[BRIEF] The required output is every line from the beginning of the entries below through the line that includes "(R158, R159) -/", copied exactly.

== GIVEN ENTRIES

/-- A write to LNK[Pnn].CTRL: DISABLE, RESET from ACTIVE, RETRAIN from OFF or DOWN; a port of a fan leaves DOWN once its slot is IDLE (R303,
R306, R390). -/
def State.wrLnkCtrl (p data : Nat) (s : State) : State :=
  let s := s.writeFields (0x040 + p) 0x004 data
  if s.flag (Reg.LNK.CTRL_DISABLE p) then s.disableLink p
  else if bitAt data 10 && s.linkState p == 6 then (s.queueOp p 0x28 0 (noCause .peer)).linkTo p 8
  else if bitAt data 9 && (s.linkState p == 0 || s.linkState p == 7) then
    if (s.slotOfFibre p).isSome then s.wr (Reg.LNK.CTRL_RETRAIN p) 1 else s.toWait p 0
  else s

/-- LINK_RETRAIN (R303). -/
def execLinkRetrain (via : Path) (p : Fin 16) (data : Word) (s : State) : Host.Outcome State Fault Refusal :=
  .next (s.access via (0x040 + p.val) 0x004 data.toNat (State.wrLnkCtrl p.val))

/-- LINK_RESET (R306). -/
def execLinkReset (via : Path) (p : Fin 16) (data : Word) (s : State) : Host.Outcome State Fault Refusal :=
  .next (s.access via (0x040 + p.val) 0x004 data.toNat (State.wrLnkCtrl p.val))

/-- LINK_DISABLE (R303). -/
def execLinkDisable (via : Path) (p : Fin 16) (data : Word) (s : State) : Host.Outcome State Fault Refusal :=
  .next (s.access via (0x040 + p.val) 0x004 data.toNat (State.wrLnkCtrl p.val))

/-- AUTO_RETRAIN (R303, R390). -/
def execAutoRetrain (p : Fin 16) (s : State) : Host.Outcome State Fault Refusal :=
  .next (
    if s.running && !s.safe && s.linkState p.val == 7 && s.flag (Reg.LNK.CTRL_AUTO_RETRAIN p.val) && !s.flag (Reg.LNK.CTRL_DISABLE p.val) &&
        (s.slotOfFibre p.val).isNone && decide ((s.link p.val).since + 64 ≤ s.now) then s.toWait p.val 0
    else s)

/-! ## Synthesisers (R158, R159) -/

/-- A write to OPT[Pnn].CTRL (R158, R159). -/
def State.wrOptCtrl (b data : Nat) (s : State) : State :=
  let s := s.writeFields (0x060 + b) 0x004 data
  if bitAt data 8 then (if s.rd (Reg.OPT.STAT_SYN b) = 3 then s.beginRelock b 0 else s.askRelock b) else s

/-- SYN_RECAL (R158). -/
def execSynRecal (via : Path) (p : Fin 16) (s : State) : Host.Outcome State Fault Refusal :=
  .next (s.access via (0x060 + p.val) 0x004 (setBit (s.stored (0x060 + p.val) 0x004) 8) (State.wrOptCtrl p.val))

/-- SYN_TUNING_OUT_OF_RANGE (R158). -/
def execSynTuningOutOfRange (p : Fin 16) (s : State) : Host.Outcome State Fault Refusal :=
  .next (if s.running && s.synLocked p.val then s.askRelock p.val else s)

/-- SYN_LOCK (R159, R301, R303). -/
def execSynLock (p : Fin 16) (s : State) : Host.Outcome State Fault Refusal :=
  .next (
    if s.running && s.rd (Reg.OPT.STAT_SYN p.val) == 1 then
      let q := s.fibreOf p.val
      let s := (s.wr (Reg.OPT.STAT_SYN p.val) 2).endPause q 0
      if s.linkState q == 4 then s.toAlign q else s.paramCheck q
    else s)

/-- SYN_RELOCK_TIMEOUT (R159, R304, R307). -/
def execSynRelockTimeout (p : Fin 16) (s : State) : Host.Outcome State Fault Refusal :=
  .next (
    let y := s.synth p.val
    if s.running && s.rd (Reg.OPT.STAT_SYN p.val) == 1 && decide (y.began + 16 ≤ s.now) then
      let s := s.bump (Reg.OPT.SYN_CNT_FAIL p.val)
      if y.attempt = 0 then (s.raise1 (plain (Err.OPT.SYN_RETRY p.val))).beginRelock p.val 1
      else
        let s := (s.raise1 (plain (Err.OPT.SYN_FAIL p.val))).wr (Reg.OPT.STAT_SYN p.val) 3
        let q := s.fibreOf p.val
        if s.linkUp q then s.linkFault q 8 noLane (s.link q).oldest
        else if s.linkState q = 1 ∨ s.linkState q = 4 then (s.linkFail q 8).settle
        else s
    else s)

end Sys2Proof.Machine
end

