-- ==== Sys2Proof/Machine/LineIn.lean ====
section
/-! DEFINITION. A received shell slot taken apart: which row its bits are (R270, R275, R278, R279, R282). -/

namespace Sys2Proof.Machine

/-- A control word of an accepted block (R279): its operation, nothing for an empty word, a malformed field where a reserved bit is set (log entry 192). -/
def receiveWord (p : Fin 16) (w : Nat) (s : State) : Host.Outcome State Fault Refusal :=
  let tag := BitVec.ofNat 4 (bits w 55 52)
  let arg := BitVec.ofNat 48 (bits w 47 0)
  if bits w 51 48 ≠ 0 then .next (if s.running then s.malformed p.val else s)
  else
    match bits w 63 56 with
    | 0x00 => .next s
    | 0x01 => execParam0 p tag arg s
    | 0x02 => execParamMap p tag arg s
    | 0x03 => execParamCred p tag arg s
    | 0x10 => execLaneDrop p tag arg s
    | 0x11 => execLaneAdd p tag arg s
    | 0x12 => execLaneSwap p tag arg s
    | 0x13 => execDropReq p tag arg s
    | 0x14 => execRxSeats p tag arg s
    | 0x15 => execSwapReq p tag arg s
    | 0x18 => execResponse p tag arg s
    | 0x20 => execPause p tag arg s
    | 0x21 => execResume p tag arg s
    | 0x28 => execDrainReq p tag arg s
    | 0x29 => execDrained p tag arg s
    | 0x2A => execReset p tag arg s
    | 0x30 => execFanEnter p tag arg s
    | 0x31 => execFanExit p tag arg s
    | 0x38 => execFanAck p tag arg s
    | 0x39 => execFanCred p tag arg s
    | op => execReservedControlOp p (BitVec.ofNat 8 op) s

/-- The words of a block, one after the other. -/
def receiveWords (p : Fin 16) (ws : List Nat) (s : State) : Host.Outcome State Fault Refusal :=
  ws.foldl (fun o w => match o with
    | .next t => receiveWord p w t
    | .fault f => .fault f
    | .refused r => .refused r) (.next s)

/-- The lowest block that passes the CRC of R278 and is of a CTRL or TRAIN shell. -/
def passingBlock (blocks : List (Option (Nat × List Byte))) : Option (List Byte) :=
  (blocks.filterMap fun b => b.map (·.2)).find? fun b =>
    crc32 (b.take 192) == BitVec.ofNat 32 (ofBytes ((b.drop 192).take 4)) && decide (2 ≤ bits (ofBytes (b.take 16)) 12 11)

/-- The 22 control words of a block. -/
def blockWords (block : List Byte) : List Nat := (List.range 22).map fun i => ofBytes ((block.drop (16 + 8 * i)).take 8)

/-- The lines on which a port takes a shell slot: those of its receive lanes, in order; while it aligns, every line (Table 9.6). -/
def State.rxLines (s : State) (p : Nat) : List Nat :=
  if s.linkState p == 2 then List.range 18 else (activeLanes (s.laneSt p).rxMap).map fun k => (s.laneSt p).rxMap.getD k noSeat

/-- A shell slot received: for each line of `rxLines`, its 1,680 bits as the peer's scrambler sent them in a slot, or no modulation. It is a dark slot, a
block of R278 with its words, or a striped shell; one whose KIND cannot be read counts as DATA (log entry 196). -/
def receiveSlot (p : Fin 16) (slot : Nat) (rx : List (Option Nat)) (s : State) : Host.Outcome State Fault Refusal :=
  let fec := s.flag (Reg.LNK.STAT_FEC p.val)
  let blocks := ((s.rxLines p.val).zip rx).map fun x =>
    x.2.bind fun v => decodeWord fec x.1 (bitsWord (v ^^^ scramble x.1 slot))
  let lanes := blocks.map fun b => b.map (·.1)
  if rx.all (·.isNone) then execNullShell p (readHdr 0 lanes false) true s
  else
    match passingBlock blocks with
    | some b =>
      let h := readHdr (ofBytes (b.take 16)) lanes true
      if h.kind = 3 then
        match execTrainShell p h s with
        | .next t => receiveWords p (blockWords b) t
        | o => o
      else
        match execNullShell p h false s with
        | .next t => receiveWords p (blockWords b) t
        | o => o
    | .none =>
      let bs := unstripe (blocks.map fun b => (b.map (·.2)).getD (List.replicate 200 0))
      let l := bs.length
      let crcOk := blocks.all (·.isSome) && crc32 (bs.take (l - 4)) == BitVec.ofNat 32 (ofBytes (bs.drop (l - 4)))
      let h := readHdr (ofBytes (bs.take 16)) lanes crcOk
      let known := (blocks.take 2).all (·.isSome)
      if known && h.kind == 0 then execNullShell p h false s else execDataShell p { h with kind := 1 } ((bs.drop 16).take (l - 20)) s

end Sys2Proof.Machine
end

====

[OUTPUT FOR THIS EXERCISE]
/-- A write to LNK[Pnn].CTRL: DISABLE, RESET from ACTIVE, RETRAIN from OFF or DOWN; a port of a fan leaves DOWN once its slot is IDLE (R303,
R306, R390). -/
def State.wrLnkCtrl (p data : Nat) (s : State) : State :=
  let s := s.writeFields (0x040 + p) 0x004 data
  if s.flag (Reg.LNK.CTRL_DISABLE p) then s.disableLink p
  else if bitAt data 10 && s.linkState p == 6 then (s.queueOp p 0x28 0 (noCause .peer)).linkTo p 8
  else if bitAt data 9 && (s.linkState p == 0 || s.linkState p == 7) then
    if (s.slotOfFibre p).isSome then s.wr (Reg.LNK.CTRL_RETRAIN p) 1 else s.toWait p 0
  else s

/-- LINK_RETRAIN (R303). -/
def execLinkRetrain (via : Path) (p : Fin 16) (data : Word) (s : State) : Host.Outcome State Fault Refusal :=
  .next (s.access via (0x040 + p.val) 0x004 data.toNat (State.wrLnkCtrl p.val))

/-- LINK_RESET (R306). -/
def execLinkReset (via : Path) (p : Fin 16) (data : Word) (s : State) : Host.Outcome State Fault Refusal :=
  .next (s.access via (0x040 + p.val) 0x004 data.toNat (State.wrLnkCtrl p.val))

/-- LINK_DISABLE (R303). -/
def execLinkDisable (via : Path) (p : Fin 16) (data : Word) (s : State) : Host.Outcome State Fault Refusal :=
  .next (s.access via (0x040 + p.val) 0x004 data.toNat (State.wrLnkCtrl p.val))

/-- AUTO_RETRAIN (R303, R390). -/
def execAutoRetrain (p : Fin 16) (s : State) : Host.Outcome State Fault Refusal :=
  .next (
    if s.running && !s.safe && s.linkState p.val == 7 && s.flag (Reg.LNK.CTRL_AUTO_RETRAIN p.val) && !s.flag (Reg.LNK.CTRL_DISABLE p.val) &&
        (s.slotOfFibre p.val).isNone && decide ((s.link p.val).since + 64 ≤ s.now) then s.toWait p.val 0
    else s)

/-! ## Synthesisers (R158, R159) -/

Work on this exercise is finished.